MATERIAL PROVIDED section start

-- ==== Sys2Proof/Tests/Slice0.lean ====
section
/-! SUPPORT. Tests of the model's own: words of the spec and what they decode to, ill-formed
transactions, one-step tests with the expected results of 95_test_vectors.md, and for every statement
with hypotheses a witness that they can be met together. -/

open Sys2Proof Sys2Proof.Machine

namespace Sys2Proof.Tests

/-- The state after a command; the state itself where it stops. -/
def after (i : Instr) (s : State) : State :=
  match exec i s with
  | .next t    => t
  | .fault _   => s
  | .refused _ => s

/-- The words of the last response. -/
def answered (s : State) : List Word := (s.responses.getLast?.map Response.words).getD []

/-- The state after a step; the state itself where it stops. -/
def afterStep (s : State) : State :=
  match step s with
  | .next t    => t
  | .fault _   => s
  | .refused _ => s

/-- The 25 bytes of pack(16 × 1024) as 7 words (95 L1.1). -/
def frame1024 : Vector Word 7 :=
  #v[0x2004000F, 0x40080100, 0x80100200, 0x00200400, 0x00400801, 0x00801002, 0x00000000]

/-- A state with the host port 0 command c presented. -/
def presented (c : Command) : State := { State.reset with queue := [(0, c)] }

/-! ### Decoding: words written out from R340 and R361 -/

theorem test_decode_nop : decode ⟨0x00000000, []⟩ = .ok .nop := by decide
theorem test_decode_ctSet : decode ⟨0x01001F01, [0xFFFFFFFB]⟩ = .ok (.ctSet 1 15 0xFFFFFFFB) := by decide
theorem test_decode_ctSet_ch2 : decode ⟨0x01000201, [0x00001000]⟩ = .ok (.ctSet 0 1 0x1000) := by decide
theorem test_decode_ctGet : decode ⟨0x00000202, []⟩ = .ok (.ctGet 0 1) := by decide
theorem test_decode_ctSnapshot : decode ⟨0x00000103, []⟩ = .ok (.ctSnapshot 1) := by decide
theorem test_decode_sbusEncode : decode ⟨0x10000010, List.replicate 16 0x400⟩
    = .ok (.sbusEncode (Vector.replicate 16 0x400)) := by decide
theorem test_decode_sbusDecode : decode ⟨0x07000011, frame1024.toList⟩ = .ok (.sbusDecode frame1024) := by decide
theorem test_decode_fsPush : decode ⟨0x00550020, []⟩ = .ok (.fsPush 0x55) := by decide
theorem test_decode_lqObserve : decode ⟨0x02000030, [0x87, 0x05]⟩ = .ok (.lqObserve 135 5) := by decide
theorem test_decode_tick : decode ⟨0x00000040, []⟩ = .ok .tick := by decide
theorem test_decode_ppmToSbus : decode ⟨0x01000050, [0x320]⟩ = .ok (.ppmToSbus 800) := by decide
theorem test_decode_sbusToPpm : decode ⟨0x01000051, [0x3E9]⟩ = .ok (.sbusToPpm 1001) := by decide
theorem test_decode_cfgRd : decode ⟨0x00FF0060, []⟩ = .ok (.cfgRd 0xFF) := by decide
theorem test_decode_cfgWr : decode ⟨0x01070061, [1]⟩ = .ok (.cfgWr 7 1) := by decide
theorem test_decode_dgramRx : decode ⟨0x07000070, 0x00000F01 :: List.replicate 6 0⟩
    = .ok (.dgramRx #v[0x00000F01, 0, 0, 0, 0, 0, 0]) := by decide
theorem test_encode_ctSet : encode (.ctSet 1 15 0xFFFFFFFB) = ⟨0x01001F01, [0xFFFFFFFB]⟩ := by decide
theorem test_encode_cfgWr : encode (.cfgWr 0x01 50) = ⟨0x01010061, [0x00000032]⟩ := by decide

/-! ### Ill-formed transactions (R350; 95 ILL-1 to ILL-11) and the checks of WellFormed.lean -/

theorem test_ill_opcode : Command.wellFormed ⟨0x00000004, []⟩ = false ∧
    decode ⟨0x00000004, []⟩ = .error .noSuchOpcode := by decide
theorem test_ill_reserved_low : Command.wellFormed ⟨0x00002002, []⟩ = false ∧
    decode ⟨0x00002002, []⟩ = .error .fieldMismatch := by decide
theorem test_ill_reserved_low_ctSet : Command.wellFormed ⟨0x01002001, [0]⟩ = false ∧
    decode ⟨0x01002001, [0]⟩ = .error .fieldMismatch := by decide
theorem test_ill_reserved_high : Command.wellFormed ⟨0x80000040, []⟩ = false ∧
    decode ⟨0x80000040, []⟩ = .error .fieldMismatch := by decide
theorem test_ill_nops : Command.wellFormed ⟨0x01000040, [0]⟩ = false ∧
    decode ⟨0x01000040, [0]⟩ = .error .fieldMismatch := by decide
theorem test_ill_bus : Command.wellFormed ⟨0x00000140, []⟩ = false ∧
    decode ⟨0x00000140, []⟩ = .error .fieldMismatch := by decide
theorem test_ill_imm8 : Command.wellFormed ⟨0x00010040, []⟩ = false ∧
    decode ⟨0x00010040, []⟩ = .error .fieldMismatch := by decide
theorem test_ill_channel : Command.wellFormed ⟨0x00000203, []⟩ = false ∧
    decode ⟨0x00000203, []⟩ = .error .fieldMismatch := by decide
theorem test_ill_nop : Command.wellFormed ⟨0x00002000, []⟩ = false ∧
    decode ⟨0x00002000, []⟩ = .error .fieldMismatch := by decide
theorem test_ill_last_opcode : Command.wellFormed ⟨0x000000FF, []⟩ = false ∧
    decode ⟨0x000000FF, []⟩ = .error .noSuchOpcode := by decide
theorem test_ill_31_operands : takeTransaction (0x1F0000FF :: List.replicate 31 7 ++ [0x40])
    = some (⟨0x1F0000FF, List.replicate 31 7⟩, [0x40]) := by decide
/-- The operand count: a legal word with an operand word too few or too many. -/
theorem test_ill_operand_count : Command.wellFormed ⟨0x01000001, []⟩ = false ∧
    decode ⟨0x01000001, []⟩ = .error .operandCount ∧
    Command.wellFormed ⟨0x00000040, [0]⟩ = false := by decide
theorem test_wellFormed_accepts : Command.wellFormed ⟨0x01001F01, [0xFFFFFFFB]⟩ = true := by decide
theorem test_ill_answer :
    answered (afterStep (presented ⟨0x01000040, [0]⟩)) = [0x00000002] ∧
    (afterStep (presented ⟨0x01000040, [0]⟩)).counter .badCmd = 1 := by decide

/-! ### The host's two questions -/

theorem test_table_ctSet : decodeTableWord 32 0x01000001 = some (.ctSet 0 0 0) := by decide
theorem test_table_sbusEncode :
    decodeTableWord 32 0x10000010 = some (.sbusEncode (Vector.replicate 16 0)) := by decide
theorem test_table_illegal : decodeTableWord 32 0x00002000 = none := by decide
theorem test_fetch_cfgRd :
    answered (afterStep (State.reset.withFetchWord 32 0x00020060)) = [0x01000000, 0x00004000] := by decide
theorem test_fetch_dgramRx :
    answered (afterStep (State.reset.withFetchWord 32 0x07000070)) = [0x00000004] := by decide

MATERIAL PROVIDED section end

THE TASK → Your answer should be the exact lines above from the one with "decode ⟨0x01000040, [0]⟩" through the one with "answered (afterStep (presented", both included, and nothing besides.

RESPONSE BOX →
    decode ⟨0x01000040, [0]⟩ = .error .fieldMismatch := by decide
theorem test_ill_bus : Command.wellFormed ⟨0x00000140, []⟩ = false ∧
    decode ⟨0x00000140, []⟩ = .error .fieldMismatch := by decide
theorem test_ill_imm8 : Command.wellFormed ⟨0x00010040, []⟩ = false ∧
    decode ⟨0x00010040, []⟩ = .error .fieldMismatch := by decide
theorem test_ill_channel : Command.wellFormed ⟨0x00000203, []⟩ = false ∧
    decode ⟨0x00000203, []⟩ = .error .fieldMismatch := by decide
theorem test_ill_nop : Command.wellFormed ⟨0x00002000, []⟩ = false ∧
    decode ⟨0x00002000, []⟩ = .error .fieldMismatch := by decide
theorem test_ill_last_opcode : Command.wellFormed ⟨0x000000FF, []⟩ = false ∧
    decode ⟨0x000000FF, []⟩ = .error .noSuchOpcode := by decide
theorem test_ill_31_operands : takeTransaction (0x1F0000FF :: List.replicate 31 7 ++ [0x40])
    = some (⟨0x1F0000FF, List.replicate 31 7⟩, [0x40]) := by decide
/-- The operand count: a legal word with an operand word too few or too many. -/
theorem test_ill_operand_count : Command.wellFormed ⟨0x01000001, []⟩ = false ∧
    decode ⟨0x01000001, []⟩ = .error .operandCount ∧
    Command.wellFormed ⟨0x00000040, [0]⟩ = false := by decide
theorem test_wellFormed_accepts : Command.wellFormed ⟨0x01001F01, [0xFFFFFFFB]⟩ = true := by decide
theorem test_ill_answer :
    answered (afterStep (presented ⟨0x01000040, [0]⟩)) = [0x00000002] ∧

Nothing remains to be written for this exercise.